-ritest- is a easy way to do Randomized Inference (thanks Simon HeB), but I'm not certain it works the way I'd like it to for DiD analysis on panel data. My goal is to assign the vector of treatments of one unit to another (repeatedly). I think this works, but I bet it could be improved upon. Or, it may contain an error.

The procedure is as follows.
1. Assign the treatment variable (did) to matrix D. This locks in the treatment vector irrespective of sorting.
2. Within a loop, create a uniform random number (rand) that is used for sorting by cross section (id = cid). It takes two steps.
3. Bring back in the treatment vector D and assign it as the false treatment (did_temp1).
4. Get the rejection statistic (10%) from r(table).
5. Exit the loop and get the mean rejection rate.

Notes: y is the dependent variable. $X is a vector of regressors. year is the time dimension.
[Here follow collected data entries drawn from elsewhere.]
-- ==== Sys2Proof/Laws/UptoNeedles.lean ====
section
/-! SUPPORT. What each operation of Machine/Needles.lean leaves unchanged (Laws/Upto.lean). -/

set_option linter.unusedTactic false
set_option linter.unreachableTactic false

namespace Sys2Proof.Machine

theorem ndlTick_upto {m : Nat} {s0 : State} {n : Nat} {k : Nat} {s : State} (h : Upto m s0 s) (hm : Sub
    0x2000080 m) :
    Upto m s0 (ndlTick n k s) := by
  unfold ndlTick
  try dsimp only
  repeat' first
    | with_reducible assumption
    | ((with_reducible refine Sub.of hm ?_); rfl)
    | with_reducible apply modNdl_upto
    | with_reducible apply tallyAdd_upto

theorem stallTick_upto {m : Nat} {s0 : State} {n : Nat} {s : State} (h : Upto m s0 s) (hm : Sub 0x80480080 m) :
    Upto m s0 (stallTick n s) := by
  unfold stallTick
  try dsimp only
  repeat' first
    | with_reducible assumption
    | ((with_reducible refine Sub.of hm ?_); rfl)
    | with_reducible apply setNdlSt_upto
    | with_reducible apply modNdl_upto

theorem ndlSettle_upto {m : Nat} {s0 : State} {n : Nat} {s : State} (h : Upto m s0 s) (hm : Sub 0x80 m) :
    Upto m s0 (ndlSettle n s) := by
  unfold ndlSettle
  try dsimp only
  repeat' first
    | with_reducible assumption
    | with_reducible apply modNdl_upto

theorem goPc_upto {m : Nat} {s0 : State} {n : Nat} {pc : Nat} {s : State} (h : Upto m s0 s) (hm : Sub 0x82480080
    m) :
    Upto m s0 (goPc n pc s) := by
  unfold goPc
  try dsimp only
  repeat' first
    | with_reducible assumption
    | ((with_reducible refine Sub.of hm ?_); rfl)
    | with_reducible apply ndlTick_upto
    | with_reducible apply modNdl_upto
    | with_reducible apply setNdlSt_upto
    | with_reducible apply Upto.ite

theorem setXstat_upto {m : Nat} {s0 : State} {n : Nat} {kind : Nat} {cause : Nat} {pc : Nat} {s : State} (h :
    Upto m s0 s) (hm : Sub 0x80000000 m) :
    Upto m s0 (setXstat n kind cause pc s) := by
  unfold setXstat
  try dsimp only
  repeat' first
    | with_reducible assumption
    | with_reducible apply setFld_upto

theorem setFstat_upto {m : Nat} {s0 : State} {n : Nat} {f : NdlFault} {atSafe : Bool} {s : State} (h : Upto m s0
    s) (hm : Sub 0x80000000 m) :
    Upto m s0 (setFstat n f atSafe s) := by
  unfold setFstat
  try dsimp only
  repeat' first
    | with_reducible assumption
    | with_reducible apply setRword_upto

theorem slotFault_upto {m : Nat} {s0 : State} {n : Nat} {s : State} (h : Upto m s0 s) (hm : Sub 0x800 m) :
    Upto m s0 (slotFault n s) := by
  unfold slotFault
  try dsimp only
  repeat' first
    | with_reducible assumption
    | with_reducible apply modPat_upto
    | with_reducible apply Upto.ite
    | split

theorem enterFault_upto {m : Nat} {s0 : State} {n : Nat} {f : NdlFault} {atSafe : Bool} {pc : Nat} {s : State}
    (h : Upto m s0 s) (hm : Sub 0xd3c80880 m) :
    Upto m s0 (enterFault n f atSafe pc s) := by
  unfold enterFault
  try dsimp only
  repeat' first
    | with_reducible assumption
    | ((with_reducible refine Sub.of hm ?_); rfl)
    | with_reducible apply slotFault_upto
    | with_reducible apply setFstat_upto
    | with_reducible apply setXstat_upto
    | with_reducible apply modNdl_upto
    | with_reducible apply raise_upto
    | with_reducible apply report_upto
    | with_reducible apply setNdlSt_upto

theorem enterVector_upto {m : Nat} {s0 : State} {n : Nat} {vec : Nat} {kind : Nat} {cause : Nat} {pc : Nat} {s :
    State} (h : Upto m s0 s) (hm : Sub 0x80480080 m) :
    Upto m s0 (enterVector n vec kind cause pc s) := by
  unfold enterVector
  try dsimp only
  repeat' first
    | with_reducible assumption
    | ((with_reducible refine Sub.of hm ?_); rfl)
    | with_reducible apply setXstat_upto
    | with_reducible apply modNdl_upto
    | with_reducible apply setNdlSt_upto

theorem takeFault_upto {m : Nat} {s0 : State} {n : Nat} {f : NdlFault} {atSafe : Bool} {pc : Nat} {s : State} (h
    : Upto m s0 s) (hm : Sub 0xd3c80880 m) :
    Upto m s0 (takeFault n f atSafe pc s) := by
  unfold takeFault
  try dsimp only
  repeat' first
    | with_reducible assumption
    | ((with_reducible refine Sub.of hm ?_); rfl)
    | with_reducible apply enterVector_upto
    | with_reducible apply setFstat_upto
    | with_reducible apply modNdl_upto
    | with_reducible apply enterFault_upto
    | with_reducible apply Upto.ite

theorem abortUnits_upto {m : Nat} {s0 : State} {n : Nat} {s : State} (h : Upto m s0 s) (hm : Sub 0x81 m) :
    Upto m s0 (abortUnits n s) := by
  unfold abortUnits
  try dsimp only
  repeat' first
    | with_reducible assumption
    | ((with_reducible refine Sub.of hm ?_); rfl)
    | with_reducible apply takeFree_upto
    | with_reducible apply modNdl_upto

theorem takeAbort_upto {m : Nat} {s0 : State} {n : Nat} {cause : Nat} {pc : Nat} {s : State} (h : Upto m s0 s)
    (hm : Sub 0x80480081 m) :
    Upto m s0 (takeAbort n cause pc s) := by
  unfold takeAbort
  try dsimp only
  repeat' first
    | with_reducible assumption
    | ((with_reducible refine Sub.of hm ?_); rfl)
    | with_reducible apply enterVector_upto
    | with_reducible apply abortUnits_upto
    | with_reducible apply modNdl_upto

theorem enterHalt_upto {m : Nat} {s0 : State} {n : Nat} {pc : Nat} {s : State} (h : Upto m s0 s) (hm : Sub
    0x80480080 m) :
    Upto m s0 (enterHalt n pc s) := by
  unfold enterHalt
  try dsimp only
  repeat' first
    | with_reducible assumption
    | ((with_reducible refine Sub.of hm ?_); rfl)
    | with_reducible apply setNdlSt_upto
    | with_reducible apply modNdl_upto

theorem sampleSafe_upto {m : Nat} {s0 : State} {n : Nat} {s : State} (h : Upto m s0 s) (hm : Sub 0xd3c80881 m) :
    Upto m s0 (sampleSafe n s) := by
  unfold sampleSafe
  try dsimp only
  repeat' first
    | with_reducible assumption
    | ((with_reducible refine Sub.of hm ?_); rfl)
    | with_reducible apply modNdl_upto
    | with_reducible apply takeFault_upto
    | with_reducible apply enterHalt_upto
    | with_reducible apply takeAbort_upto
    | with_reducible apply Upto.ite
    | split

theorem clearInputs_upto {m : Nat} {s0 : State} {n : Nat} {mask : Nat} {s : State} (h : Upto m s0 s) (hm : Sub
    0x4100080 m) :
    Upto m s0 (clearInputs n mask s) := by
  unfold clearInputs
  try dsimp only
  repeat' first
    | with_reducible assumption
    | ((with_reducible refine Sub.of hm ?_); rfl)
    | with_reducible apply modNdl_upto
    | with_reducible apply mbxTaken_upto
    | with_reducible apply Upto.ite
I'm using Stata 15.1/MP4, but nothing here appears restricted to later versions.

Code:
mkmat did, matrix(D)
matrix R = J(100,1,.)
forv i = 1/100 {
    capture drop rand
    capture drop did_temp1
    qui g rand = runiform()
    qui bysort cid: replace rand = rand[1]
    qui sort rand year
    qui svmat D, names(did_temp)
    qui xtreg y did_temp1 $X i.year , fe cluster(cid)
    matrix R[`i',1]=el(r(table),4,1)<0.1
 }
capture drop res1
svmat R, names(res)
summ res1
Thoughts?

It could be cleaned up a bit if I could get a descriptive statistic on a column of a matrix, but I can't find anyway to do that in Stata.